MARK DIDN’T THINK he would need any introduction to Alton Carlisle, vicar of Watford, a small town outside of London. Still, he’d come prepared. When he stood on the steps of the vicarage, he handed over the letter of introduction to the woman who was brought to the door, along with his card.

The maid must have passed the card on to Mrs. Carlisle, because she arrived scant seconds later. She ushered him in, her hands fluttering. “Mr. Carlisle is out in the garden,” she said, her voice breathy. “I’ll go fetch him. At once.”

She swept him into a side parlor, lit by morning brilliance. The embroidery was fading, but it felt homey.

“Please be seated.”

But instead of leaving immediately, she opened another door. “Ellen!” she called. “You’re needed. We’ve a very important guest. Do come keep him company.”

Mark heard a murmur in reply but couldn’t make out any words. Mrs. Carlisle’s back was turned, and so Mark could not see her expression. But the young lady who walked into the room had her chin set in a rebellious line. She cast one glance at Mark—and then quickly looked away. Mark could guess what her mother had communicated with waggled eyebrows.

Look, here’s a splendid catch! Be polite to him.

They were still trying to throw fourteen-year-old girls at him. Ellen Carlisle, however, seemed to have no interest in being thrown. He was, she supposed, pretty. She had too much of Jessica in her not to be. But her long dark hair was still in childish braids. And she folded her arms over her chest, as if daring Mark to flirt with her.

Oh, yes. This was definitely Jessica’s sister.

“Do you always appear on so little notice?” she demanded, once her mother was safely out of ear-shot.

Mark shrugged. “Think of me as John the Baptist. I am of no interest in myself. I come merely to prepare the way.”

This got him an exasperated stare. “I’m to think of you as John the Baptist, am I? Your confidence is simply stunning. And here I am, entirely without silver trays.”

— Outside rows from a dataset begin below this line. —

/-- Settles O19: the hold is written at once, and no posting of it writes it again; each refusal is the parse's. -/
theorem douseAndMachineCommandTests : Obligations.DouseAndMachineCommandTests := by
  unfold Obligations.DouseAndMachineCommandTests
  have hframe (m : MachineId) (s : State) : ShowFrame s (s.machinePosted m) :=
    ((Reactions.refl' s).machinePosted m).frame
  refine ⟨fun m a s hp ha => ⟨?_, ?_⟩,
    fun s hp => ⟨fun ops h => ?_, fun ops h => ?_, fun ops h => ?_, fun a n hn hrange => ⟨fun w hw => ?_, fun w hw => ?_, ?_⟩⟩⟩
  · refine ⟨_, exec_douse_ok hp (machineAndWord_ok ha (by decide)), machinePosted_console m true _, fun hlaw => ?_,
      hframe m _, rfl⟩
    have hbooth : BoothLaw (s.taken (.douse [a, txt "CLOSE"])) := hlaw.congr rfl rfl rfl rfl fun _ => rfl
    exact (((Reactions.refl' _).machinePosted m).booth (BoothLaw.keeper.consoleHold hbooth m true)).douser_of_console
      (machinePosted_console m true _)
  · exact ⟨_, exec_douse_ok hp (machineAndWord_ok ha (by decide)), machinePosted_console m false _, hframe m _, rfl⟩
  · exact exec_refused hp (reasonOf_eq_some.2 (by simp [parseMotor, machineAndWord_form h]))
  · exact exec_refused hp (reasonOf_eq_some.2 (machineAndWord_form h))
  · exact exec_refused hp (reasonOf_eq_some.2 (onlyMachine_form h))
  · obtain ⟨b, hb⟩ := motorOperands w hw
    exact exec_refused hp (reasonOf_eq_some.2 (by
      simp [parseMotor, machineAndWord_range hn hb (machineOperand_range hrange)]))
  · obtain ⟨b, hb⟩ := douseOperands w hw
    exact exec_refused hp (reasonOf_eq_some.2 (machineAndWord_range hn hb (machineOperand_range hrange)))
  · exact exec_refused hp (reasonOf_eq_some.2 (onlyMachine_range hn (machineOperand_range hrange)))

/-! ### MOTOR, the contactor sense and the no-pulse timer -/

theorem exec_motor_ok {s : State} {ops : List Text} {m : MachineId} {on : Bool} (hp : s.powered = true)
    (h : parseMotor s ops = .ok (m, on)) :
    exec (.motor ops) s = .next (((s.taken (.motor ops)).modMachine m fun r =>
      if on then r.laceUpOn s.timebase else r.motorOff).answer (.ok [])) := by
  have hparse : parseMotor (s.taken (.motor ops)) ops = .ok (m, on) := h
  change execMotor ops s = _
  simp only [execMotor, State.takeCommand_of_powered hp, hparse]
  rfl

theorem parseMotor_of_empty {s : State} {a w : Text} {m : MachineId} {b : Bool} (ha : s.namesMachine a m)
    (hw : eitherWord? (txt "ON") (txt "OFF") w = some b) (hstate : (s.machine m).state = .empty) :
    parseMotor s [a, w] = .ok (m, b) := by
  simp [parseMotor, machineAndWord_ok ha hw, hstate, motorTest]

theorem parseMotor_refused {s : State} {a w : Text} {m : MachineId} {b : Bool} {r : Reason} (ha : s.namesMachine a m)
    (hw : eitherWord? (txt "ON") (txt "OFF") w = some b) (h : motorTest (s.machine m).state = .error r) :
    parseMotor s [a, w] = .error r := by
  simp [parseMotor, machineAndWord_ok ha hw, h]

theorem motorTest_state {st : MachineState} (hempty : st ≠ .empty) (htripped : st ≠ .tripped) :
    motorTest st = .error .state := by
  cases st with
  | empty => exact absurd rfl hempty
  | tripped => exact absurd rfl htripped
  | _ => rfl

/-- Taking and answering a command besides writes the line alone. -/
theorem OnlyMachine.of_taken {m : MachineId} {s t : State} {c : Instr} (h : OnlyMachine m (s.taken c) t) (r : Reply) :
    OnlyMachine m s (t.answer r) := by
  obtain ⟨hrest, hplan, hothers⟩ := h
  refine ⟨?_, hplan, hothers⟩
  rw [hrest]
  rfl

/-! ### A posting of a machine that is not ready -/

theorem State.openingTake_of_notReady {s : State} {sc : ScreenId} {m : MachineId} (hwait : s.waitedOn sc = some m)
    (h : s.openReady m = false) : s.openingTake sc = s := by
  simp [State.openingTake, hwait, h]

theorem State.testReady_of_notReady {s : State} {sc : ScreenId} {m : MachineId} (hsucc : s.successor sc = some m)
    (h : s.openReady m = false) : s.testReady sc = s := by
  simp [State.testReady, hsucc, State.swapReady, h]

/-- A posting of a machine that is not ready is watched for the picture alone. -/
theorem State.machinePosted_of_notReady {s : State} {m : MachineId}
    (h : (if (s.screen (screenOf m)).onScreen = some m then s.watchPicture (screenOf m) else s).openReady m = false) :
    s.machinePosted m
      = if (s.screen (screenOf m)).onScreen = some m then s.watchPicture (screenOf m) else s := by
  unfold State.machinePosted
  dsimp only
  generalize (if (s.screen (screenOf m)).onScreen = some m then s.watchPicture (screenOf m) else s) = u at h ⊢
  have htake : (if u.waitedOn (screenOf m) = some m then u.openingTake (screenOf m) else u) = u := by
    split
    next hwait => exact State.openingTake_of_notReady hwait h
    next => rfl
  rw [htake]
  split
  next hsucc => exact State.testReady_of_notReady hsucc h
  next => rfl

@[simp] theorem State.releaseFault_machine (sc : ScreenId) (s : State) (k : MachineId) :
    (s.releaseFault sc).machine k = s.machine k := by
  simp [State.releaseFault, State.releaseThree]

@[simp] theorem State.watchPicture_machine (sc : ScreenId) (s : State) (k : MachineId) :
    (s.watchPicture sc).machine k = s.machine k := by
  unfold State.watchPicture
  split
  · rfl
  · dsimp only
    split <;> simp

theorem State.openReady_of_speed {s : State} {m : MachineId} (h : (s.machine m).speed ≠ .atSpeed) :
    s.openReady m = false := by
  simp [State.openReady, h]

/-- A posting of a machine that is not AT_SPEED leaves every machine as it is. -/
theorem State.machinePosted_machine_of_speed {s : State} {m : MachineId} (h : (s.machine m).speed ≠ .atSpeed)
    (k : MachineId) : (s.machinePosted m).machine k = s.machine k := by
  have hmachine (j : MachineId) :
      (if (s.screen (screenOf m)).onScreen = some m then s.watchPicture (screenOf m) else s).machine j = s.machine j := by
    split <;> simp
  rw [State.machinePosted_of_notReady (State.openReady_of_speed (by rw [hmachine]; exact h)), hmachine]

/-! ### The decoder at a lace-up run -/

/-- The motor going on clears the group and keeps the queue (R47). -/
theorem DecoderRec.follow_of_motorOn {old new : MachineRec} (d : DecoderRec) (hold : old.motor = false)
    (hnew : new.motor = true) (hstate : new.state = old.state) :
    d.follow old new = { decode := .idle, patchCount := 0, patchLength := 0, gapFrames := 0, deferred := d.deferred } := by
  simp [DecoderRec.follow, hold, hnew, hstate, DecoderRec.clearGroup]

/-- The motor going off clears the group and empties the queue (R47). -/
theorem DecoderRec.follow_of_motorOff {old new : MachineRec} (d : DecoderRec) (hold : old.motor = true)
    (hnew : new.motor = false) :
    d.follow old new = { decode := .idle, patchCount := 0, patchLength := 0, gapFrames := 0, deferred := [] } := by
  simp [DecoderRec.follow, hold, hnew, DecoderRec.clearGroup]

theorem State.modMachine_decoder_self (m : MachineId) (f : MachineRec → MachineRec) (s : State) :
    (s.modMachine m f).decoder m = (s.decoder m).follow (s.machine m) (f (s.machine m)).settleDouser :=
  Quad.get_set_self _ _ _

theorem MachineRec.settleDouser_of_off {r : MachineRec} (h : r.state ≠ .onScreen) :
    r.settleDouser = { r with douser := .closed } := by
  simp [settleDouser, h]

theorem MachineRec.motorOff_of_on {r : MachineRec} (h : r.motor = true) :
    r.motorOff = { r with
      motor := false, laceUp := false, holds := { r.holds with speed := false }, noPulseTimer := some 0
      accelTimer := none, startMeasure := none, pulseMeasure := none, contactorMeasure := none } := by
  simp [motorOff, h, HoldSet.put]

theorem MachineRec.motorOff_of_off {r : MachineRec} (h : r.motor = false) : r.motorOff = r := by
  simp [motorOff, h]

theorem MachineRec.laceUpOn_of_on {r : MachineRec} (t : Nat) (h : r.motor = true) : r.laceUpOn t = r := by
  simp [laceUpOn, h]

theorem MachineRec.laceUpOn_of_off {r : MachineRec} (t : Nat) (h : r.motor = false) :
    r.laceUpOn t = { r with
      motor := true, laceUp := true, speed := .accel, holds := { r.holds with speed := true }
      motorOnTime := t, framesSinceOn := 0, atSpeedReached := false, ring := [], pulseRef := false
      periodTimer := none, average := none, cfps := none, inBandRun := 0, outBandRun := 0
      noPulseTimer := none, accelTimer := some 0, startMeasure := some 0, pulseMeasure := none
      contactorMeasure := if r.contactorClosed then none else some 0 } := by
  simp [laceUpOn, h, motorOn, clearRing, HoldSet.put]

/-- Settles O18: each writes the record of the one machine. -/
theorem motorAndContactorComplete : Obligations.MotorAndContactorComplete := by
  unfold Obligations.MotorAndContactorComplete
  refine ⟨fun m s hp => ⟨fun flowing => ?_, fun hstate hlace hmotor hmeasure => ?_, fun htimer => ?_⟩,
    fun m a s hp ha => ⟨fun hstate => ?_, fun hstate => ?_, fun w hw => ⟨fun hstate => ?_, fun hempty htrip => ?_⟩⟩⟩
  · refine ⟨s.modMachine m (MachineRec.takeContactorSense (s.sense m s.straps.contactorSense flowing)), ?_,
      State.modMachine_onlyMachine m _ s, rfl, ?_⟩
    · change execContactorSenseChange m flowing s = _
      simp only [execContactorSenseChange, State.whenPowered, hp, if_true]
    · simp [MachineRec.takeContactorSense, MachineRec.settleDouser]
  · refine ⟨(s.modMachine m MachineRec.motorOff).report (.broke m .contactor (s.machine m).frameCount), ?_,
      (State.modMachine_onlyMachine m _ s).report _, rfl, ?_⟩
    · rw [exec_contactorFailure m hp, State.contactorFails, if_pos hmeasure]
      simp [hstate, hlace, MachineState.running]
    · simp [MachineRec.motorOff_of_on hmotor, hstate]
  · have hspeed : ((s.modMachine m MachineRec.noPulse).machine m).speed ≠ .atSpeed := by simp [MachineRec.noPulse]
    refine ⟨(s.modMachine m MachineRec.noPulse).machinePosted m, ?_, ((Reactions.refl' _).machinePosted m).frame, ?_,
      fun j hj => ?_⟩
    · change execNoPulseTimerExpiry m s = _
      simp only [execNoPulseTimerExpiry, State.whenPowered, hp, htimer, if_true]
    · rw [State.machinePosted_machine_of_speed hspeed]
      simp [MachineRec.noPulse, MachineRec.clearRing, MachineRec.settleDouser]
    · rw [State.machinePosted_machine_of_speed hspeed]
      simp [hj]
  · have hrest : (s.machine m).state ≠ .onScreen := by rw [hstate]; simp
    refine ⟨_, exec_motor_ok hp (parseMotor_of_empty (b := true) ha (by decide) hstate),
      (State.modMachine_onlyMachine m _ _).of_taken _, rfl, fun hmotor => ?_, fun hmotor => ⟨?_, ?_⟩⟩
    · simp [MachineRec.laceUpOn_of_on _ hmotor, MachineRec.settleDouser_of_off hrest]
    · refine (State.modMachine_decoder_self m _ _).trans (DecoderRec.follow_of_motorOn _ hmotor ?_ ?_)
        <;> simp [MachineRec.laceUpOn_of_off _ hmotor]
    · simp [MachineRec.laceUpOn_of_off _ hmotor, MachineRec.settleDouser, hstate, State.taken]
  · have hrest : (s.machine m).state ≠ .onScreen := by rw [hstate]; simp
    refine ⟨_, exec_motor_ok hp (parseMotor_of_empty (b := false) ha (by decide) hstate),
      (State.modMachine_onlyMachine m _ _).of_taken _, rfl, fun hmotor => ?_, fun hmotor => ⟨?_, ?_⟩⟩
    · simp [MachineRec.motorOff_of_off hmotor, MachineRec.settleDouser_of_off hrest]
    · refine (State.modMachine_decoder_self m _ _).trans (DecoderRec.follow_of_motorOff _ hmotor ?_)
      simp [MachineRec.motorOff_of_on hmotor]
    · simp [MachineRec.motorOff_of_on hmotor, MachineRec.settleDouser, hstate]
  · obtain ⟨b, hb⟩ := motorOperands w hw
    exact exec_refused hp (reasonOf_eq_some.2 (parseMotor_refused ha hb (by rw [hstate]; rfl)))
  · obtain ⟨b, hb⟩ := motorOperands w hw
    exact exec_refused hp (reasonOf_eq_some.2 (parseMotor_refused ha hb (motorTest_state hempty htrip)))

end Sys2Proof.Machine

/-! The show's own commands stay in the show's frame: each is a run of reactions. -/

namespace Sys2Proof.Machine

open Sys2Proof Host

namespace Reactions

variable {a b : State}

theorem abortMachine (m : MachineId) (h : Reactions a b) : Reactions a (b.abortMachine m) := by
  have hemptied := (lampOff m (stopOrder m h)).tail (.emptyDeferred m _)
  unfold State.abortMachine
  dsimp only
  split
  · exact outgoingReelEnds m hemptied
  · exact hemptied

theorem cutCurrent (sc : ScreenId) (h : Reactions a b) : Reactions a (b.cutCurrent sc) := by
  unfold State.cutCurrent
  split
  · exact h
  · exact slotNotice _ _ _ (.inr rfl) h

theorem abort (sc : ScreenId) (h : Reactions a b) : Reactions a (b.abort sc) :=
  evaluateScreen _ (goIdle _ (releaseFault _ (releaseThree _ .cue trivial
    (cutCurrent _ (abortMachine _ (abortMachine _ h))))))

theorem openOnDeck (sc : ScreenId) (n : SlotIx) (h : Reactions a b) : Reactions a (b.openOnDeck sc n) :=
  reportIf _ _ (openSlot sc n h)

theorem swapNow (sc : ScreenId) (h : Reactions a b) : Reactions a (b.swapNow sc) := by
  unfold State.swapNow
  split
  · exact startDue sc _ _ (screen sc (fun x => { x with point := some .console }) (fun _ => ⟨rfl, rfl, rfl⟩) h)
  · exact reachPoint sc _ _ h

theorem intervalEnds (sc : ScreenId) (h : Reactions a b) : Reactions a (b.intervalEnds sc) := by
  unfold State.intervalEnds
  split
  · split
    · exact openOnDeck sc _ h
    · exact endProgramme sc h
  · exact h

theorem darkHoldEnds (sc : ScreenId) (h : Reactions a b) : Reactions a (b.darkHoldEnds sc) := by
  unfold State.darkHoldEnds
  split
  · exact report _ (screen sc (fun x => { x with faultClaim := .picture, darkHold := .ranOut }) (fun _ => ⟨rfl, rfl, rfl⟩)
      (placeScene sc .fault 4 _ trivial h))
  · exact h

/-- A break of a running machine, and of no other. -/
theorem contactorFails (m : MachineId) (k : (b.machine m).state.running = true) (h : Reactions a b) :
    Reactions a (b.contactorFails m) := by
  unfold State.contactorFails
  rw [if_pos k]
  split
  · exact breakRun m _ k h
  · exact h

end Reactions

/-! ### Frames of events and of commands -/

theorem ShowFrame.answer {s t : State} (h : ShowFrame s t) (r : Reply) : ShowFrame s (t.answer r) :=
  h.trans (.ofLine _ t (LineUnit.answer_receiver r t.line))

Good. He liked her already. Mark took his watch from his pocket and set it on the table. “How sweet. Don’t worry. You’ll adore me in…oh, six minutes and twenty-two seconds.”

She rolled her eyes. “Please don’t tell my father that. It will only raise his hopes, and he shall use it as an excuse to utterly ruin my life.” She scowled. “As
usual.

“Don’t worry,” Mark said. “I’ve as little interest in marrying you as you do me.”

She let out a little huff at that, her eyes cutting toward him. Mark almost wanted to laugh at that petulant conceit. Of course she didn’t want to marry him—but she
had
hoped he was interested, so that she might have the fun of turning him down.